Insuficiência probatória. Contradições. Presunção de
inocência. Princípio do "in dubio pro reo". Absolvição.
Provimento.
- Quando houver insuficiência de prova para a
formulação de um juízo conclusivo sobre a
existência do delito, a absolvição do réu é medida
imperativa, com força no princípio humanitário do in
dublo pro reo.
VISTOS, RELATADOS e DISCUTIDOS estes autos, em
que são partes as acima identificadas.
ACORDA a Câmara Criminal do Tribunal de Justiça do
Estado da Paraíba, à unanimidade, em dar provimento à apelação, nos termos
do voto do Relator, e em desarmonia com o parecer da Procuradoria-Geral de
Justiça.
RELATÓRIO
Trata-se de Apelação Criminal interposta por José
Marcelo do Nascimento de Souza, que tem por escopo impugnar sentença
proferida pela Juíza de Direito da Comarca de Remígio/PB, que, julgando
parcialmente procedente a denúncia ministerial, o condenou a uma pena de 13
(treze) anos e 03 (três) meses de reclusão e 10 (dez) dias multa, pela
infringência dos delitos previstos nos arts. 217-A c/c art. 14, II e art. 155, §4 0 ,
II, todos do CP c/c art. 1° da Lei n° 8.072/90.

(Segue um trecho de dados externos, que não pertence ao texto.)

-- ==== Sys2Proof/Machine/State.lean ====
section
/-! DEFINITION. The state of the block as plain data (spec/10_state.md R20 to R46), the reasons a step can stop, and the
state after reset (spec/70_reset_and_hazards.md R290). INVENTORY.md lists every field with its rule and its reset value. -/

namespace Sys2Proof.Machine

/-- W, the Word width in bytes, which is always 1, 2, 4 or 8 (R27). -/
inductive WordLen where
  | w1
  | w2
  | w4
  | w8
  deriving DecidableEq, Repr

/-- The error codes 1 to 7 of R261 (spec/60_exceptions.md). Code 0 is "no error recorded"; 8 to 15 are never written. -/
inductive ErrCode where
  | invalidInput
  /-- code 2: reserved for the host's container check, never raised by the block (R4(d), D15) -/
  | badMagic
  | malformedDictionary
  | corruptStream
  | emptyQueue
  | capacity
  | illegalCommand
  deriving DecidableEq, Repr

/-- What STATUS records of an error: ERRCODE and ERR_OP (R25, R262). -/
structure ErrorRecord where
  code : ErrCode
  op : Byte
  deriving DecidableEq, Repr

/-- An entry of the frequency table (R38). -/
structure FtEntry where
  word : U64
  count : U64
  deriving DecidableEq, Repr

/-- An entry of the code table (R39). `code` is c_1 c_2 ... c_n, c_1 first (R9). -/
structure CtEntry where
  word : U64
  code : List Bool
  deriving DecidableEq, Repr

/-- An entry of the node arena (R40). `left` and `right` are node indices or NONE. -/
structure Node where
  weight : U64
  leaf : Bool
  symbol : U64
  left : U32
  right : U32
  deriving DecidableEq, Repr

/-- An entry of the priority queue (R41). -/
structure PqEntry where
  weight : U64
  seq : U64
  payload : U32
  deriving DecidableEq, Repr

/-- Where DICT_DESERIALIZE stands in the serialized dictionary (R45(b), R195): what the next byte of IN belongs to. -/
inductive DictPos where
  /-- the 8-byte length: `got` of its bytes are in, with the value `acc` so far -/
  | length (got : Nat) (acc : Nat)
  /-- an entry's Word: `got` of its W bytes are in, with the value `acc` so far -/
  | word (got : Nat) (acc : U64)
  /-- an entry's length byte -/
  | codeLen (word : U64)
  /-- an entry's code bytes: `got` is what is in of the ceil(n/8) bytes -/
  | code (word : U64) (n : Nat) (got : List Byte)
  deriving DecidableEq, Repr

/-- The transient state of DICT_DESERIALIZE (R45(b)): the pseudocode's L, rem and T of R195, and its position. -/
structure DictParse where
  pos : DictPos
  len : Nat
  rem : Nat
  table : List CtEntry
  deriving DecidableEq, Repr

/-- The transient state of UNPACK_DECODE (R45(b), R240): the current node, the bits of the current byte not yet walked, the
bytes of the current Word not yet emitted, and the running counters. -/
structure DecodePos where
  cur : U32
  bits : List Bool
  pending : List Byte
  done : Nat
  words : Nat
  got : U64
  deriving DecidableEq, Repr

/-- How far the accepted command is (R45(b)). A command other than `issued` is kept here only while it is held in Recv or
Emit (R68, R69). -/
inductive Progress where
  /-- accepted, not begun (R110) -/
  | issued
  /-- DICT_SERIALIZE, held in Emit: the bytes still to emit -/
  | serialize (rest : List Byte)
  /-- DICT_DESERIALIZE, held in Recv -/
  | deserialize (d : DictParse)
  /-- PACK_WORD or PACK_BITS, held in the Emit of PushBit: the bits still to push, and the bytes emitted so far -/
  | pack (rest : List Bool) (emitted : Nat)
  /-- PACK_FLUSH, held in Emit -/
  | flush
  /-- UNPACK_DECODE, held in Recv or in Emit -/
  | decode (d : DecodePos)
  deriving DecidableEq, Repr

/-- The accepted command: what acceptance latched (R110) and how far the command is. -/
structure Running where
  word : U64
  arg0 : U64
  arg1 : U64
  origLen : U64
  wordLen : WordLen
  progress : Progress
  deriving DecidableEq, Repr

/-- What the outside of the block does next (R15, R62, R290). The order of the inputs says which agent moves: `tick` gives
the move to the command sequencer, every other input is the host's (notes/assumptions/3.md). `addr` is a host address, and
`bits` the width of the access. -/
inductive Input where
  | read (addr : Nat) (bits : Nat)
  | write (addr : Nat) (bits : Nat) (value : U64)
  | tick
  | reset
  deriving DecidableEq, Repr

/-- The machine. The first four fields are the model's own: the open parameters (R6), which no step changes, the inputs not
yet taken (R20), the value the host's last register read returned, and the count of D9 draws made. The others are the
block's (R20). BUSY is not stored: it is 1 exactly when a command is accepted and not finished, `run.isSome` (R25). -/
structure State where
  params : Config.Params
  inputs : List Input
  rdata : U64
  draws : Nat
  /-- STATUS.CMD_DROP (R25) -/
  cmdDrop : Bool
  /-- STATUS.WR_DROP (R25) -/
  wrDrop : Bool
  /-- STATUS.IN_OVF (R25) -/
  inOvf : Bool
  /-- STATUS.ERR with ERRCODE and ERR_OP (R25, R262) -/
  error : Option ErrorRecord
  /-- CTRL.IN_EOF (R26) -/
  inEof : Bool
  /-- WORD_LEN (R27) -/
  wordLen : WordLen
  /-- ORIG_LEN (R28) -/
  origLen : U64
  /-- ARG0 (R29) -/
  arg0 : U64
  /-- ARG1 (R29) -/
  arg1 : U64
  /-- RES0 (R30) -/
  res0 : U64
  /-- RES1 (R30) -/
  res1 : U64
  /-- RES2 (R30) -/
  res2 : U64
  /-- RES3 (R30) -/
  res3 : U64
  /-- the frequency table; FT_COUNT is its length (R31, R38) -/
  ft : List FtEntry
  /-- the code table; CT_COUNT is its length (R31, R39) -/
  ct : List CtEntry
  /-- the node arena; NODE_COUNT is its length (R31, R40) -/
  nodes : List Node
  /-- ROOT (R32) -/
  root : U32
  /-- the priority queue, in the order of insertion; PQ_SIZE is its length (R33, R41) -/
  pq : List PqEntry
  /-- PQ_SEQ (R33) -/
  pqSeq : U64
  /-- ACC, the packer accumulator (R34) -/
  acc : Byte
  /-- PEND, the count of pending bits, 0 to 7 (R34) -/
  pend : Fin 8
  /-- the IN stream, oldest byte first (R42) -/
  inFifo : List Byte
  /-- the OUT stream, oldest byte first (R42) -/
  outFifo : List Byte
  /-- the running command (R45(b), R110); none is R290's "no latched command" -/
  run : Option Running
  deriving DecidableEq, Repr

/-- Why the machine can stop. The spec has no machine check: an error of R261 is a NEXT state. -/
inductive Fault where
  /-- Raised by CODE_GEN and UNPACK_DECODE when the arena breaks R40 (an index that is no node, or a cycle), for which the
  spec gives no effect. No state a run reaches has such an arena, so this is SAFE (notes/assumptions/5.md). -/
  | badArena
  deriving DecidableEq, Repr

/-- Why an instruction has no meaning. -/
inductive Refusal where
  /-- Raised by `exec` for a command that is not modelled yet; safe. Every command of the table is modelled. -/
  | notModelled (mnemonic : String)
  deriving DecidableEq, Repr

/-- The state after reset of a block built with the parameters `p` (R290, R21). `inputs`, `rdata` and `draws` are the
model's own and start empty (DESIGN CHOICE, notes/assumptions/4.md). -/
def State.resetWith (p : Config.Params) : State :=
  { params := p, inputs := [], rdata := 0#64, draws := 0
    cmdDrop := false, wrDrop := false, inOvf := false, error := none
    inEof := false, wordLen := .w1, origLen := 0#64, arg0 := 0#64, arg1 := 0#64
    res0 := 0#64, res1 := 0#64, res2 := 0#64, res3 := 0#64
    ft := [], ct := [], nodes := [], root := noNode, pq := [], pqSeq := 0#64
    acc := 0#8, pend := 0, inFifo := [], outFifo := [], run := none }

/-- The state after reset, with the parameter values of notes/assumptions/1.md. -/
def State.reset : State := State.resetWith Config.resetParams

end Sys2Proof.Machine
end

Alega, em síntese, que deve ser absolvido —das
das
condenações pelos crimes de tentativa de estupro de vulnerável e pelo crime
de furto.
Quanto ao primeiro, afirma que os depoimentos das
vítimas foram contraditórios em relação aos fatos do suposto crime. Já o
segundo crime, esclarece que não restou devidamente comprovado, pois
nenhuma quantia foi encontrada em seu poder, no momento da prisão.
Pleiteia, ao final, pela absolvição e, não sendo este o
entendimento, requer a diminuição da penalidade imposta. (fs. 97/100)
Contraarrazoando o recurso, o Ministério Público
requereu o desprovimento do apelo (fs. 103/106).
A Procuradoria-Geral de Justiça ofertou parecer, opinando
pelo desprovimento do recurso (fs.110/111).
É o relatório.
—
VOTO — Dr. Marcos William de Oliveira (Relator).
Depreende-se dos autos, que o apelante foi condenado
pela tentativa de estupro das vítimas menores Aline Soares e Jaqueline Lucena
da Silva, e ainda, pelo crime de furto qualificado, por subtrair o valor de R$
50,00 (cinquenta) reais da residência da Sra. Eva Santino, mãe e tia das
meninas citadas, respectivamente.
A sentença condenatória deve ser reformada.
Com efeito, analisando os autos, vê-se, primeiramente,
que não há provas suficientes para a formação de um juízo condenatório pelo
crime de estupro tentado em face das referidas menores.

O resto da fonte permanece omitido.